Two of the projects are his own productions: Homo ex Machina, which he says is on a standby due to the pandemic and that its future is uncertain, and the other is Planet Sheep, a co-production with Heidefilm, Arte and NDR that he calls "an interesting prime-time social anthropological documentary told through the story of sheep." He expects it to be finished very soon.

As an editor, in addition to his own films, Georgiev spent the 2010s working on such titles as Ognjen Sviličić's 2014 Venice Horizons winner These Are the Rules or Damjan Kozole's Half-Sister, which world-premiered at Karlovy Vary 2019, the same year Honeyland was released. Last year he edited in Shanghai the ARTeFACT Entertainment production Season of Hell about Wuhan with double Oscar winner Malcolm Clarke, and Rashomon Hong Kong about Hong Kong protests.

"I was a bit bold and I infused a bit of a different energy into the crew," he says. "Both films are somewhat controversial, I was inspired by this system, it provoked me very much to get involved deeper into this Chinese production. I remembered how it was to make films in Yugoslavia in the past, especially documentaries, how to objectively present things without directly showing the issues. I found it very attractive and for me this was one of the main things why I was excited to work on them - especially that Wuhan was the most important topic of 2020."

At the moment, he is still in the editing process with Trough the Smoke about fires in the Amazon, a big US production by Zak Kilberg (Buena Vista Social Club), Fisher Stevens (The Cove) and Bruce Cohen (American Beauty), co-directed by three first-timers: Chelsea Greene, Rob Grobman and Antonio Melendez.

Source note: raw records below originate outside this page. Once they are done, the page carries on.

-- ==== Sys2Proof/Machine/Jobs.lean ====
section
/-! DEFINITION. Launch records, jobs, their acceptance and placement, SPAWN, the retirement of tasks, and the completion
of gangs and jobs (R35 to R38, R41, R44 to R48, R185, R321 to R324, R327, R332 to R334, R390, R423). -/

namespace Sys2Proof.Machine

/-! ### Launch records (R321) -/

/-- A launch record's fields. -/
structure Launch where
  gtab : Nat
  crec : Nat
  dep0 : Nat
  dep1 : Nat
  dlhint : Nat
  prio : Nat
  ngm1 : Nat
  jflags : Nat
  rest : Nat
  deriving DecidableEq, Repr

def launchOf (b : List Byte) : Launch :=
  { gtab := field b 0 8, crec := field b 8 8, dep0 := field b 16 6, dep1 := field b 22 6, dlhint := field b 28 4,
    prio := field b 32 1, ngm1 := field b 33 1, jflags := field b 34 1, rest := field b 35 29 }

/-- The number of records an origin of a context has had accepted (R323). -/
def Ctx.seqOf (x : Ctx) (spawned : Bool) : Nat := if spawned then x.seqSpawn else x.seqHost

/-- R324: a dependence that names another context's job, or a number its origin has not reached. -/
def State.badDep (s : State) (ctx d : Nat) : Bool :=
  let ahead := ((s.ctx ctx).seqOf (bit d 33) + 2 ^ 33 - d % 2 ^ 33) % 2 ^ 33
  d != 0 && (d / 2 ^ 34 != ctx || 2 ^ 32 < ahead)

/-- An address of a record: a multiple of 64 with bits 63:55 zero. -/
def recAddr (a : Nat) : Bool := a % 64 == 0 && a < 2 ^ 55

/-- The record fails its checks (R324). -/
def State.badLaunch (s : State) (ctx : Nat) (l : Launch) (spawned : Bool) : Bool :=
  8 ≤ l.prio || 64 ≤ l.ngm1 || 2 ≤ l.jflags || l.rest != 0 || !recAddr l.gtab || !recAddr l.crec
    || s.badDep ctx l.dep0 || s.badDep ctx l.dep1 || (l.jflags == 1 && !spawned)

/-! ### The pool and the Silos (R47) -/

/-- Free entries of the module's pool of 4,096. -/
def State.poolFree (s : State) : Nat := 4096 - s.jobs.countP (·.inPool)

/-- The records of a context's Silo. -/
def State.silo (s : State) (ctx : Nat) : List (Nat × Nat) := s.silos.get ctx []

/-- The first place of a Silo that holds no record. -/
def freePlace (l : List (Nat × Nat)) : Nat := ((List.range (l.length + 1)).find? fun i => !l.any (·.2 == i)).getD 0

/-- Where the record at a place of a context's Silo lies: 64 bytes each from the Silo's base (R47, R310). -/
def State.siloPlace (s : State) (ctx i : Nat) : Place := s.placeOf (s.partOfCtx ctx) (s.ctxField ctx 24 8 + 64 * i)

/-- The job as the record that comes back from the Silo describes it. NGM1 is not taken from the bytes read back: the gangs
are those of the record's acceptance, a point the spec leaves open (log entry 27). -/
def Job.reread (j : Job) (l : Launch) : Job :=
  { j with gtab := w64 l.gtab, crec := w64 l.crec, dep0 := l.dep0, dep1 := l.dep1, dlhint := l.dlhint }

/-- Where a record can be placed: the pool, the Silo, or nowhere. -/
def State.room (s : State) (ctx : Nat) (cont : Bool) : Option Bool :=
  if (if cont then 0 else 256) < s.poolFree then some true
  else if (s.silo ctx).length < s.ctxField ctx 32 4 then some false
  else none

/-- One record of a Silo moves to the pool when it may. -/
def State.siloMove (s : State) (ctx num : Nat) : State :=
  let s := s.useCtx ctx
  let rest := (s.silo ctx).filter (·.1 != num)
  match s.job num with
  | none => { s with silos := s.silos.set ctx rest }
  | some j =>
    if (if j.cont then 0 else 256) < s.poolFree then
      let back (j : Job) : Job :=
        match (((s.silo ctx).find? (·.1 == num)).map fun e => s.siloPlace ctx e.2) with
        | some (.mem key) => j.reread (launchOf (s.rawRead key 64))
        | _ => j
      { s.mapJob num (fun j => { back j with inPool := true }) with silos := s.silos.set ctx rest }
    else s

/-- R47: records move back from the Silos in FIFO order, a continuation passing those that may not yet move; the Silo of the
context that first used one goes first (log entry 27). -/
def State.siloToPool (s : State) : State :=
  s.silos.foldl (fun t e => e.2.foldl (fun t n => t.siloMove e.1 n.1) t) s

/-- A record appended to its context's Silo, in HBM (R47). -/
def State.siloPut (s : State) (ctx num : Nat) (rec_ : List Byte) : State :=
  let s := s.useCtx ctx
  let i := freePlace (s.silo ctx)
  let s1 := match s.siloPlace ctx i with
    | .mem key => s.store key rec_ [] [] 0
    | _ => s
  { s1 with silos := s1.silos.set ctx (s1.silo ctx ++ [(num, i)]) }

/-! ### Acceptance (R323, R324) -/

def Gang.fresh (gi : Nat) : Gang :=
  { gi := gi, st := .waiting, image := 0, argp := 0, thrp := 0, depg := 0, ptvec := 0, thrn := 0, size := 0, hdr := [], dir := [], readyAt := 0,
    bonus := 0, clusters := [], world := 0, step := 0, stepStart := 0, deadline := none, deadlineSet := false, dlRaised := false,
    dlPosted := false, dlAt := 0, dlPend := none, colls := [], code := 0, detail := 0, cause := 0, errBlk := 0, rankFail := 0xFFFF,
    abandoned := false, flags := 0, retired := [], dead := [], knew := [], disc := 0, preAt := 0, resumed := false }

/-- The effective level of a gang (R326). -/
def State.levelOf (s : State) (j : Job) (g : Gang) : Nat :=
  let waited := if g.st == .candidate || g.st == .saved then (s.now - g.readyAt) / 1000000 else 0
  Nat.min 7 (j.base + Nat.max g.bonus waited)

/-- Who spawns: the job, and the effective level of its gang. -/
structure Spawner where
  job : Nat
  level : Nat
  cont : Bool

/-- The record takes the next number of its origin and becomes a job: with a failure code it has no gangs left. -/
def State.newJob (s : State) (ctx : Nat) (l : Launch) (sp : Option Spawner) (code : Nat) (pool : Bool) : State × Nat :=
  let x := s.ctx ctx
  let seq := (x.seqOf sp.isSome + 1) % 2 ^ 33
  let num := ctx * 2 ^ 34 + sp.isSome.toNat * 2 ^ 33 + seq
  let cont := match sp with | some p => p.cont | none => false
  let base := Nat.min l.prio (Nat.min (s.ctxField ctx 9 1) ((sp.map (·.level)).getD 7))
  let parent := match sp with | some p => if p.cont || l.jflags == 1 then p.job else 0 | none => 0
  let j : Job :=
    { num := num, ctx := ctx, gtab := w64 l.gtab, crec := w64 l.crec, dep0 := l.dep0, dep1 := l.dep1, parent := parent,
      dlhint := l.dlhint, base := base, accepted := s.now, cont := cont, inPool := pool, live := true,
      recLeft := none, recIds := [], recHost := false, recZero := none,
      gangs := if code == 0 then (List.range (l.ngm1 + 1)).map .fresh else [], code := code, detail := 0, cause := 0,
      errBlk := 0, failGang := 0xFF, failRank := 0xFFFF, abandoned := false, flags := 0, disc := 0 }
  let s1 := s.mapCtx ctx fun x => if sp.isSome then { x with seqSpawn := seq } else { x with seqHost := seq }
  ({ s1 with jobs := s1.jobs ++ [j] }, num)

/-- A record that has passed its checks becomes a job, in the pool or in the Silo. -/
def State.placeJob (s : State) (ctx : Nat) (b : List Byte) (sp : Option Spawner) (pool : Bool) : State × Nat :=
  let (s1, num) := s.newJob ctx (launchOf b) sp 0 pool
  (if pool then s1 else s1.siloPut ctx num b, num)

/-- A host record that has been accepted (R324): one that fails or finds no room completes at once. -/
def State.acceptHost (s : State) (ctx : Nat) (b : List Byte) : State :=
  let s0 := s.cacheDesc (s.partOfCtx ctx) ctx
  let l := launchOf b
  if s0.badLaunch ctx l false then (s0.newJob ctx l none 1 false).1
  else
    match s0.room ctx false with
    | none => (s0.newJob ctx l none 6 false).1
    | some p => (s0.placeJob ctx b none p).1

/-- A spawned record: the word of R185. -/
def State.acceptSpawn (s : State) (ctx : Nat) (b : List Byte) (sp : Spawner) : State × Word :=
  let s0 := s.cacheDesc (s.partOfCtx ctx) ctx
  let l := launchOf b
  if bit (s0.ctxField ctx 8 1) 1 || s0.badLaunch ctx l true then (s0, w64 (2 * 2 ^ 48))
  else
    match s0.room ctx sp.cont with
    | none => (s0, w64 (2 ^ 48))
    | some p =>
      let (s1, num) := s0.placeJob ctx b (some sp) p
      (s1, w64 num)

/-! ### SPAWN and SPAWN.C (R46, R185) -/

/-- The record at s[a] submitted as a child of the task's job, its read an acquire for class C (R46, R95); the step can no
longer be replayed (R360). -/
def State.spawn (s : State) (i : Instr) (d a : Reg) (cont : Bool) : State :=
  s.onControl fun s =>
    s.withRecordRel i (s.me.reg a) fun s b =>
      let t := s.here.task
      let level := match s.job t.job, s.gangOf s.cur.1 with
        | some j, some g => s.levelOf j g
        | _, _ => 0
      let s0 := s.mapMe (·.acquire maskC (s.learned b.2 s.cur.1 .sy) (doneOf b.2 s.cur.1) s.counter)
      let (s1, w) := s0.acceptSpawn t.ctx b.1 ⟨t.job, level, cont⟩
      ((s1.mapTask s.cur.1 fun t => { t with noReplay := true }).mapMe (·.endWait)).put d w

/-- SPAWN (R46 to R48, R185). -/
def execSpawn (g : Guard) (d a : Reg) (s : State) : Result := guarded g 4 s fun s => s.spawn (.spawn g d a) d a false

/-- SPAWN.C (R46 to R48, R185). -/
def execSpawnC (g : Guard) (d a : Reg) (s : State) : Result := guarded g 4 s fun s => s.spawn (.spawnC g d a) d a true

/-! ### Launch writes (R312, R313, R390, R423) -/

/-- REJ counts a rejected launch write, with its reason (R313). -/
def State.reject (s : State) (ctx reason : Nat) : State :=
  let s := s.useCtx ctx
  let n := ((s.ctx ctx).rej + 1) % 2 ^ 56
  (s.mapCtx ctx fun x => { x with rej := n, rejReason := reason }).postHost ctx (s.statusPage ctx + 0x10)
    (leBytes 8 (n + reason * 2 ^ 56))

/-- An earlier posted write of a requester has not performed (R391). -/
def State.inboundOut (s : State) (requester : Nat) : Bool :=
  s.links.yWait.any fun e => e.2.agent.cls == 5 && e.2.agent.sub == requester

/-- LAUNCH_WRITE: the checks of R390 in their order, the first that fails deciding; any 64-byte-aligned offset of the
window launches its context (R423). It waits for the requester's earlier posted writes (R391), and is discarded until
READY (R414). -/
def execLaunchWrite (fn off : Nat) (bytes : List Byte) (at_ : InboundAttr) (s : State) : Result :=
  .next <|
    let ctx := 64 * fn + off / 4096
    let p := s.partOfFn fn
    if !at_.rootPort || 256 ≤ fn || 0x40000 ≤ off || s.boot.st != 5 || s.inboundOut at_.requester then s
    else
      let s1 := s.cacheDesc p ctx
      if !descValid (s.descOf p ctx) then
        s1.updPartition p fun p => { p with dropcnt := Nat.min (p.dropcnt + 1) (2 ^ 32 - 1) }
      else if !at_.oneTlp || bytes.length != 64 || off % 64 != 0 || at_.poisoned then s1.reject ctx 1
      else if at_.relaxed || at_.idOrdered then s1.reject ctx 2
      else s1.acceptHost ctx bytes

/-! ### Retirement (R35 to R38, R332, R356) -/

/-- A request of any agent of the cluster's task is on its way (R35, R93). -/
def State.requestsOut (s : State) (c : Nat) : Bool :=
  s.reqs.any (·.agent.isOf c) || s.links.yWait.any (·.2.agent.isOf c)
    || s.sheaves.any (fun h => h.first.agent.isOf c || h.second.agent.isOf c)
    || (s.cluster c).tileQ.any (fun e => !e.2.isEmpty) || s.postedOut c true

/-- Every engine command of the cluster is complete. -/
def Cluster.enginesDone (k : Cluster) : Bool := (k.openCmds .copy).isEmpty && (k.openCmds .matrix).isEmpty

/-- No slot is loading, running or draining. -/
def Cluster.regionsIdle (k : Cluster) : Bool :=
  k.loads.isEmpty && (List.range 4).all fun i =>
    match (k.slot i).st with
    | .loading => false
    | .running => false
    | .draining => false
    | _ => true

/-- The task of a cluster may retire: the conditions of R35 after EXIT, of R36 after EXIT.A, and of R356 for a task
that has failed. -/
def State.mayRetire (s : State) (c : Nat) : Bool :=
  let k := s.cluster c
  k.task.resident && !s.requestsOut c &&
    match k.task.st with
    | .exiting => k.seqC.exited && k.seqC.outstanding.isEmpty && !k.seqC.engPage && k.seqC.engFaults.isEmpty && k.seqY.idle
        && k.seqM.idle && k.enginesDone && k.regionsIdle && k.binRecords.isEmpty && k.heldRecords.isEmpty
    | .abandoning => k.seqC.exited && k.seqC.outstanding.isEmpty && !k.seqC.engPage && k.seqC.engFaults.isEmpty && k.seqY.idle
        && k.seqM.idle && k.enginesDone && k.regionsIdle
    | .failing => k.seqC.outstanding.isEmpty && k.seqY.outstanding.isEmpty && k.seqM.outstanding.isEmpty && k.enginesDone
        && k.regionsIdle
    | _ => false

Another project he is working on is Against the Tide, an Indian documentary by director Sarvnik Kaur, about two fishermen who are trying to make a living against the backdrop of the sea affected by climate change. The project has been supported by the IDFA Bertha Fund, and besides the editing position, Georgiev is a consulting producer on it.

"I fell in love with those characters and the director and the passion that they have. If I manage to secure funding on my side, I will enter the production as a legal co-producer as well," he says.

Meanwhile, he has been invited to teach at the Shanghai Film Art Academy.

"It's a different world out there, the students are amazing," he says enthusiastically. "I have now worked with all the biggest nations - the US, India and China - and I really want to spend some time there and explore this incredible place, so in September I am taking my family and I hope to stay for at least a year."

The interview is part of series of talks with European documentary filmmakers marking 20 years of the Institute of Documentary Film in Prague.